━━ Provided records
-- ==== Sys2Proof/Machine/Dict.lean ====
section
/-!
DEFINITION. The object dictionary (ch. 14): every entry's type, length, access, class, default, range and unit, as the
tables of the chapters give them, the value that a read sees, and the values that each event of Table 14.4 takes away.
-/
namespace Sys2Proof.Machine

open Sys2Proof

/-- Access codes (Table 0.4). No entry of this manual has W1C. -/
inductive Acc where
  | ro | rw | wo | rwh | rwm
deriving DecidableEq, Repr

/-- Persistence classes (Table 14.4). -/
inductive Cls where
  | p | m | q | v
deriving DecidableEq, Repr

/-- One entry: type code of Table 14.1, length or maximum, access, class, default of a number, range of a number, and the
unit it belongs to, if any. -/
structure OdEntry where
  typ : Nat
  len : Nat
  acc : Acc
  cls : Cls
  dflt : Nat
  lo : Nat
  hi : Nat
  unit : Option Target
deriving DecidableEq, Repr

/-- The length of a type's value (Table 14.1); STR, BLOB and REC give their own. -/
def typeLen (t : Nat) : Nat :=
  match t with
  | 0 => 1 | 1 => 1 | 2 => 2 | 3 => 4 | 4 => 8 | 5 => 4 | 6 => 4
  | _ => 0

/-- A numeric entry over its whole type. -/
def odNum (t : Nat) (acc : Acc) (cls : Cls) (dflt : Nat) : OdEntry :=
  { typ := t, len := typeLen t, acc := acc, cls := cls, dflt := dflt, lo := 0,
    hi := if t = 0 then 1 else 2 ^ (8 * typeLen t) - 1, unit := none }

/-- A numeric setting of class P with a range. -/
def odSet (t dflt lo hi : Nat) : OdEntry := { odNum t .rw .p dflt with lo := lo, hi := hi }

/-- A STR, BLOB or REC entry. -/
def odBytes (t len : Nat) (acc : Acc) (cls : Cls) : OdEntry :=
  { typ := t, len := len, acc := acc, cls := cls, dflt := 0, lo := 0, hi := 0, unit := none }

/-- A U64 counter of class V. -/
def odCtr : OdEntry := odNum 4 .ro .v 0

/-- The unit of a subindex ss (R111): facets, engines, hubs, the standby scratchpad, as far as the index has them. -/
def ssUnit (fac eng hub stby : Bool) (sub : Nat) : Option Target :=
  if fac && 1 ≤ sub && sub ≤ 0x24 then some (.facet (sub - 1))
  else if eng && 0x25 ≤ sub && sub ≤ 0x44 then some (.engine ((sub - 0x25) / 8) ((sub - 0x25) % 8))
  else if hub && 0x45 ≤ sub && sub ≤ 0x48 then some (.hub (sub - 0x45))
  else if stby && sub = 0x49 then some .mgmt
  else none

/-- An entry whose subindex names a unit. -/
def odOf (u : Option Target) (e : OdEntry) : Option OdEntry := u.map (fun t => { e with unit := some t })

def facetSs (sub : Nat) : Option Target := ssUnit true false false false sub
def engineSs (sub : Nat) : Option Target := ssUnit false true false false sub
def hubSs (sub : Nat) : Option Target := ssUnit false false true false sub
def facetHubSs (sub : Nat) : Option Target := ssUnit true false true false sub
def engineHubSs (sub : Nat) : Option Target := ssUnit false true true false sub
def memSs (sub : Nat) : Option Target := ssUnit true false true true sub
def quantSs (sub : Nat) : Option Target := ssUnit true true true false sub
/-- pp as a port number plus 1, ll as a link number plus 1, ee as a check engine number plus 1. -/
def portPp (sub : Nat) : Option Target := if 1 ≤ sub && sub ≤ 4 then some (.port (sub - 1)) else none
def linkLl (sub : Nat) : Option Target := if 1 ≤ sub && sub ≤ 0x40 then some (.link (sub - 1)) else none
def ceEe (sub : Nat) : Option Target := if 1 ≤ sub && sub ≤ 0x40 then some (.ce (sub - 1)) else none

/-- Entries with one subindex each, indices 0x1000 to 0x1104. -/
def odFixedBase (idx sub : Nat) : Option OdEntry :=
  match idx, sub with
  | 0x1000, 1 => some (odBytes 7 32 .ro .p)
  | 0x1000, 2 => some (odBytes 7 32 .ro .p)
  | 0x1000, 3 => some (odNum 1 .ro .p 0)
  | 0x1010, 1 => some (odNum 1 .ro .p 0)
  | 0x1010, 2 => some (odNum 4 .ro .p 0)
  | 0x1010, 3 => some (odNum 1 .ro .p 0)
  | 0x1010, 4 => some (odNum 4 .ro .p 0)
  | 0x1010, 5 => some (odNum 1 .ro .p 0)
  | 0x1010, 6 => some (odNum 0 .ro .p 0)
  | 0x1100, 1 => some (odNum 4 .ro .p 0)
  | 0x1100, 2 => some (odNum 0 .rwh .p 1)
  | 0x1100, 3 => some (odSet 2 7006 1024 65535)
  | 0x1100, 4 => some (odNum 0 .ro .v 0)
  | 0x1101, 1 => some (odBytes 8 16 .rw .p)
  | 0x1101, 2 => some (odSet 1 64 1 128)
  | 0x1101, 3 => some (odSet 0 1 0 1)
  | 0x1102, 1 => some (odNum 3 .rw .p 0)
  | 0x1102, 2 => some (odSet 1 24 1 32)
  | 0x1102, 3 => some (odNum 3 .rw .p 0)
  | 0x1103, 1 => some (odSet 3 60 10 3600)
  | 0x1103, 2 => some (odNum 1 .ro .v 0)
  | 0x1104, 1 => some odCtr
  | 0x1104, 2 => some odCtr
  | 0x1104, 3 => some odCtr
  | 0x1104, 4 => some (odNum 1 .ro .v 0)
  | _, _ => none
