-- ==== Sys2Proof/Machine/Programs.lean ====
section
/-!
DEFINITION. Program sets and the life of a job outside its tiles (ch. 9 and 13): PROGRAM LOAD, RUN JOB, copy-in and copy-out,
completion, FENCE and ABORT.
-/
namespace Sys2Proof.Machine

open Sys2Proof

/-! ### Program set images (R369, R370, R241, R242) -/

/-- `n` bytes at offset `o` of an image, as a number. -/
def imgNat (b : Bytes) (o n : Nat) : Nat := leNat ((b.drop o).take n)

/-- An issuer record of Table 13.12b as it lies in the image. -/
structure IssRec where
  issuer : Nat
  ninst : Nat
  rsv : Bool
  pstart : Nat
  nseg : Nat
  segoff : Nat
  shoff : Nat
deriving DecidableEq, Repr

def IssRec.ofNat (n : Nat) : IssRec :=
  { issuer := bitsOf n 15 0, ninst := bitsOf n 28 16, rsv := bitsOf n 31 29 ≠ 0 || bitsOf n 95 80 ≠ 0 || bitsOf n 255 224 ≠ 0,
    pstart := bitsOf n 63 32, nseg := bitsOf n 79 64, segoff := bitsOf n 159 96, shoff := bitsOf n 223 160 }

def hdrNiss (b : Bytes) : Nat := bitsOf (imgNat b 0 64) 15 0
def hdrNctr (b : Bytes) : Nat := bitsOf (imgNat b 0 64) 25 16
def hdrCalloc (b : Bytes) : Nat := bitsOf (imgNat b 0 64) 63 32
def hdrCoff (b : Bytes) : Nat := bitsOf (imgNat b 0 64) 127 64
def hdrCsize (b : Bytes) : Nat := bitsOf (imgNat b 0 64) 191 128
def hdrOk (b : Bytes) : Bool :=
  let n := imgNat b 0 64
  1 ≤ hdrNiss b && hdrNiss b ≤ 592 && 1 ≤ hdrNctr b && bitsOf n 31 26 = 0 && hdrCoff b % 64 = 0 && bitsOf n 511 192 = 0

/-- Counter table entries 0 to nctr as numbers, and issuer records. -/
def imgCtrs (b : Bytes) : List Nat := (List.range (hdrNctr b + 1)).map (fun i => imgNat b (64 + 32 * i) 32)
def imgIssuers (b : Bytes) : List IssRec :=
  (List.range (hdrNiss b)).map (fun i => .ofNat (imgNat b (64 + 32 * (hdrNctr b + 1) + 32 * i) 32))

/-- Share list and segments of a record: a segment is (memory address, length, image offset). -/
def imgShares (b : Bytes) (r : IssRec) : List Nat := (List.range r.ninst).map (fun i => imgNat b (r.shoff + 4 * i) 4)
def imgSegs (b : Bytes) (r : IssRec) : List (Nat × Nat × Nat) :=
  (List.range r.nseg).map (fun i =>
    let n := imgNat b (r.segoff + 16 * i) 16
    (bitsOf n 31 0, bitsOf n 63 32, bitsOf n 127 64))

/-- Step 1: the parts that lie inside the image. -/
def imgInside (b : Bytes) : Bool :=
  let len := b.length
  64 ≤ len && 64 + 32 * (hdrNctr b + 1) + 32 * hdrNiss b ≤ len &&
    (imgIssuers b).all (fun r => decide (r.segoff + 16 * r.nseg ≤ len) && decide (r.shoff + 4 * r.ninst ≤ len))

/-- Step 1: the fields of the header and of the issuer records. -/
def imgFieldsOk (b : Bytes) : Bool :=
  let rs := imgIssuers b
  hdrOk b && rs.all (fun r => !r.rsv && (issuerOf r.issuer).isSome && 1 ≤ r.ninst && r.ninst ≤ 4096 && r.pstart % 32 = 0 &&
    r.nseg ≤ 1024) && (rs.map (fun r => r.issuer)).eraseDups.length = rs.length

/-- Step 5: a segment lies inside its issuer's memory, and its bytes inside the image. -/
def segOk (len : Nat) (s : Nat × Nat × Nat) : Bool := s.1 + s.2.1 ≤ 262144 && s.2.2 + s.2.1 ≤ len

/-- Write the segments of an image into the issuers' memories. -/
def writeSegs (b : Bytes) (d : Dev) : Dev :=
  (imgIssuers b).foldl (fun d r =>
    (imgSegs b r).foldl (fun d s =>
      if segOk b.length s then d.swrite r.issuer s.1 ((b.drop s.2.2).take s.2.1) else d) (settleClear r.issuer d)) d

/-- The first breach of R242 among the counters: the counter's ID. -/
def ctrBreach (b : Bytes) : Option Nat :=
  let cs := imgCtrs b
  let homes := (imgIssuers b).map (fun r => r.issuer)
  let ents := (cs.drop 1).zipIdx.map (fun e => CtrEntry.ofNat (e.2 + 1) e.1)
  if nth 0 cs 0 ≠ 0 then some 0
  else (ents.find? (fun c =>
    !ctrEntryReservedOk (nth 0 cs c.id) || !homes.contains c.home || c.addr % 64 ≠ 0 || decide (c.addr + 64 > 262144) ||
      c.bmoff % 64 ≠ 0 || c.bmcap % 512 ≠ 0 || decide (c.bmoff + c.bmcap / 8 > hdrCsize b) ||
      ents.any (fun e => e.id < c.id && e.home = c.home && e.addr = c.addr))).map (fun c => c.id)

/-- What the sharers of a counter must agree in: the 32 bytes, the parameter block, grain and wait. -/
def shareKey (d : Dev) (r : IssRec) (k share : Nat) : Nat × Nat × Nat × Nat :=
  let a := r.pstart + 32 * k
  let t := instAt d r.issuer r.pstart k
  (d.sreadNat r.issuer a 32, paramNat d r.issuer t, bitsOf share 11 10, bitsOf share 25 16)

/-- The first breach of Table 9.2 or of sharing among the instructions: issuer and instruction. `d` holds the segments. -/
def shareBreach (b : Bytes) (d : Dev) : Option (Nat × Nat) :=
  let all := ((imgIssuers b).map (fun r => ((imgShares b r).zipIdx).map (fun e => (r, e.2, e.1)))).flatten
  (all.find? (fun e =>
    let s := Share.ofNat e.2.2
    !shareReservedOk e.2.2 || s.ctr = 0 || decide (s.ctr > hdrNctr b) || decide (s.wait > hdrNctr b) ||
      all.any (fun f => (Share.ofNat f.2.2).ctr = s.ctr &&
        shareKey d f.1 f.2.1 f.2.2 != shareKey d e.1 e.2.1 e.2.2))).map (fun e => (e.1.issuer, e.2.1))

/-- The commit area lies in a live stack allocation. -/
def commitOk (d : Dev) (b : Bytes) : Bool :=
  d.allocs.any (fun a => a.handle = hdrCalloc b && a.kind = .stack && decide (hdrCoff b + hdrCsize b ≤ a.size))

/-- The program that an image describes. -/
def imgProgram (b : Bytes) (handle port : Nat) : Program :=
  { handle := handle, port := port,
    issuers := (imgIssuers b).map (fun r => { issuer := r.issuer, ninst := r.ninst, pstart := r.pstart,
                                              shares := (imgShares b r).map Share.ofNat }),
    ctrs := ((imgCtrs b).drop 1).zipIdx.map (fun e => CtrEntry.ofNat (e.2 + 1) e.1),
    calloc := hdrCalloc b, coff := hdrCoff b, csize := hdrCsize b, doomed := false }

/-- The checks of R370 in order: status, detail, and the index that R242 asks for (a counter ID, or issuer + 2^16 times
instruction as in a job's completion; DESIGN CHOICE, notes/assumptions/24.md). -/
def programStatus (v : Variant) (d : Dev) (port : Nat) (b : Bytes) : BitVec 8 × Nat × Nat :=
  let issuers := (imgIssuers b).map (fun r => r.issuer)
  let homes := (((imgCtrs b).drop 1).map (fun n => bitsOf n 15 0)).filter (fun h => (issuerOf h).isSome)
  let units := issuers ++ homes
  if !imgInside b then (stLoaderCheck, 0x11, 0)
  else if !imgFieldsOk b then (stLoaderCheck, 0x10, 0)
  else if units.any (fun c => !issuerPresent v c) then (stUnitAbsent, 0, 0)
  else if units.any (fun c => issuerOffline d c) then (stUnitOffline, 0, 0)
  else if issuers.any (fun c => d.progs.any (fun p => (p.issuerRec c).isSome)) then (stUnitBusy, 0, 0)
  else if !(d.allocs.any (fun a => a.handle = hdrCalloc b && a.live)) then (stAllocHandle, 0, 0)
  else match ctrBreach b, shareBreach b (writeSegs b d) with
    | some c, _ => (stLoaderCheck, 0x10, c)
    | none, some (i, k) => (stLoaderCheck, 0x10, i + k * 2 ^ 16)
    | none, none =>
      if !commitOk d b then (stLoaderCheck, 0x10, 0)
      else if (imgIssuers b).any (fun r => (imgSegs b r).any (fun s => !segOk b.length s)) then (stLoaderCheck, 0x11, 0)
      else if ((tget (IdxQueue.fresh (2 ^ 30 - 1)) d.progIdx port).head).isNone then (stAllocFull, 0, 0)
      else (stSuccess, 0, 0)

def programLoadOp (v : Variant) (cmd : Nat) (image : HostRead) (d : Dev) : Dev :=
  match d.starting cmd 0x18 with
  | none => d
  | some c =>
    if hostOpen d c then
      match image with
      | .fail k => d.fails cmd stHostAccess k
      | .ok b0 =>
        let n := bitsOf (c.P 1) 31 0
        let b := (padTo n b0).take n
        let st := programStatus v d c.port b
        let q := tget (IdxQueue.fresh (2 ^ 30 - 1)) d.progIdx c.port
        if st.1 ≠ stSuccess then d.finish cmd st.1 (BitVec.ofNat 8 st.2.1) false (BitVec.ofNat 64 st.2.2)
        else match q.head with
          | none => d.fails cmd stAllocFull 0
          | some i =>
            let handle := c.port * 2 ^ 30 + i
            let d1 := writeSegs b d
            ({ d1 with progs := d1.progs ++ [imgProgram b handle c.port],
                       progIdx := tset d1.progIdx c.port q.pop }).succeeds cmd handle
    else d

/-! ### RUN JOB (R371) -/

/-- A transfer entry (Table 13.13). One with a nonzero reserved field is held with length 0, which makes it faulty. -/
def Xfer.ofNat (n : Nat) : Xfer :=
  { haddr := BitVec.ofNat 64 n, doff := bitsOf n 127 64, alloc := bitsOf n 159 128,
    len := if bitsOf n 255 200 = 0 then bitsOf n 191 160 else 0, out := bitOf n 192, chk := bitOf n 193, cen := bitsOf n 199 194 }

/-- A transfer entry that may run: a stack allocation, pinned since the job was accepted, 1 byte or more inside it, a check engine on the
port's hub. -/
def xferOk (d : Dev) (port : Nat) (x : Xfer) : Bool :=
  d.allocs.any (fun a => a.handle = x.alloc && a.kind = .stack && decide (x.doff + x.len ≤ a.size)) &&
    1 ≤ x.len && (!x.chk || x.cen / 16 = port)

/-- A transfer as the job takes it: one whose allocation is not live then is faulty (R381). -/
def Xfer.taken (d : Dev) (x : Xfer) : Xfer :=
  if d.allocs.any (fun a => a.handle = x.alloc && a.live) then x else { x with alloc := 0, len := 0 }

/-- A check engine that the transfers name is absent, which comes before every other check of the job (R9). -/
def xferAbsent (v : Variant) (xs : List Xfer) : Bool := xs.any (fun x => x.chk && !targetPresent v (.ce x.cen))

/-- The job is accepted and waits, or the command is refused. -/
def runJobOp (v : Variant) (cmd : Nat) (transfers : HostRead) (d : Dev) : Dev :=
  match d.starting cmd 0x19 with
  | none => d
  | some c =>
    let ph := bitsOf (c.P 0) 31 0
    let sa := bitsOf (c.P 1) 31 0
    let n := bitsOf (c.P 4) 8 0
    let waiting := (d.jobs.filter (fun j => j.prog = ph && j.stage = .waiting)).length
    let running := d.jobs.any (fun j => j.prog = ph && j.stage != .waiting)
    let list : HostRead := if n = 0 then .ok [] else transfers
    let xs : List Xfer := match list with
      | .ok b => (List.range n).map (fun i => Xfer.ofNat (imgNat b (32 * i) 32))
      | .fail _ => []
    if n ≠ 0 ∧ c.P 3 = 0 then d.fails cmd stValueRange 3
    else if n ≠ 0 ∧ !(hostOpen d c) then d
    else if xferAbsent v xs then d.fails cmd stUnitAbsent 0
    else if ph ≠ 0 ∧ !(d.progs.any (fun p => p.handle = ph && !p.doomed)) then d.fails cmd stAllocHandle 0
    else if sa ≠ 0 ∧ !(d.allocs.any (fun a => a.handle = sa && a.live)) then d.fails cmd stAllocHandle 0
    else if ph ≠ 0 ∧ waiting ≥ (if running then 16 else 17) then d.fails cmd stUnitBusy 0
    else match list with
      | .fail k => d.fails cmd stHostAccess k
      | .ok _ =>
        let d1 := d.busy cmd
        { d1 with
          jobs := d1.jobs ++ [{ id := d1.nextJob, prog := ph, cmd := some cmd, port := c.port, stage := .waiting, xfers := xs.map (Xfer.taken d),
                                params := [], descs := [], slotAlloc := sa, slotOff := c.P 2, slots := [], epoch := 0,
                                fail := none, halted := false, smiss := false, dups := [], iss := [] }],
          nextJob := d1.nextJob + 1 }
━━━━
■ **The task**
A single number is the whole answer: report how many lines in the data above include the word "stAllocHandle".

■ **Written response**
3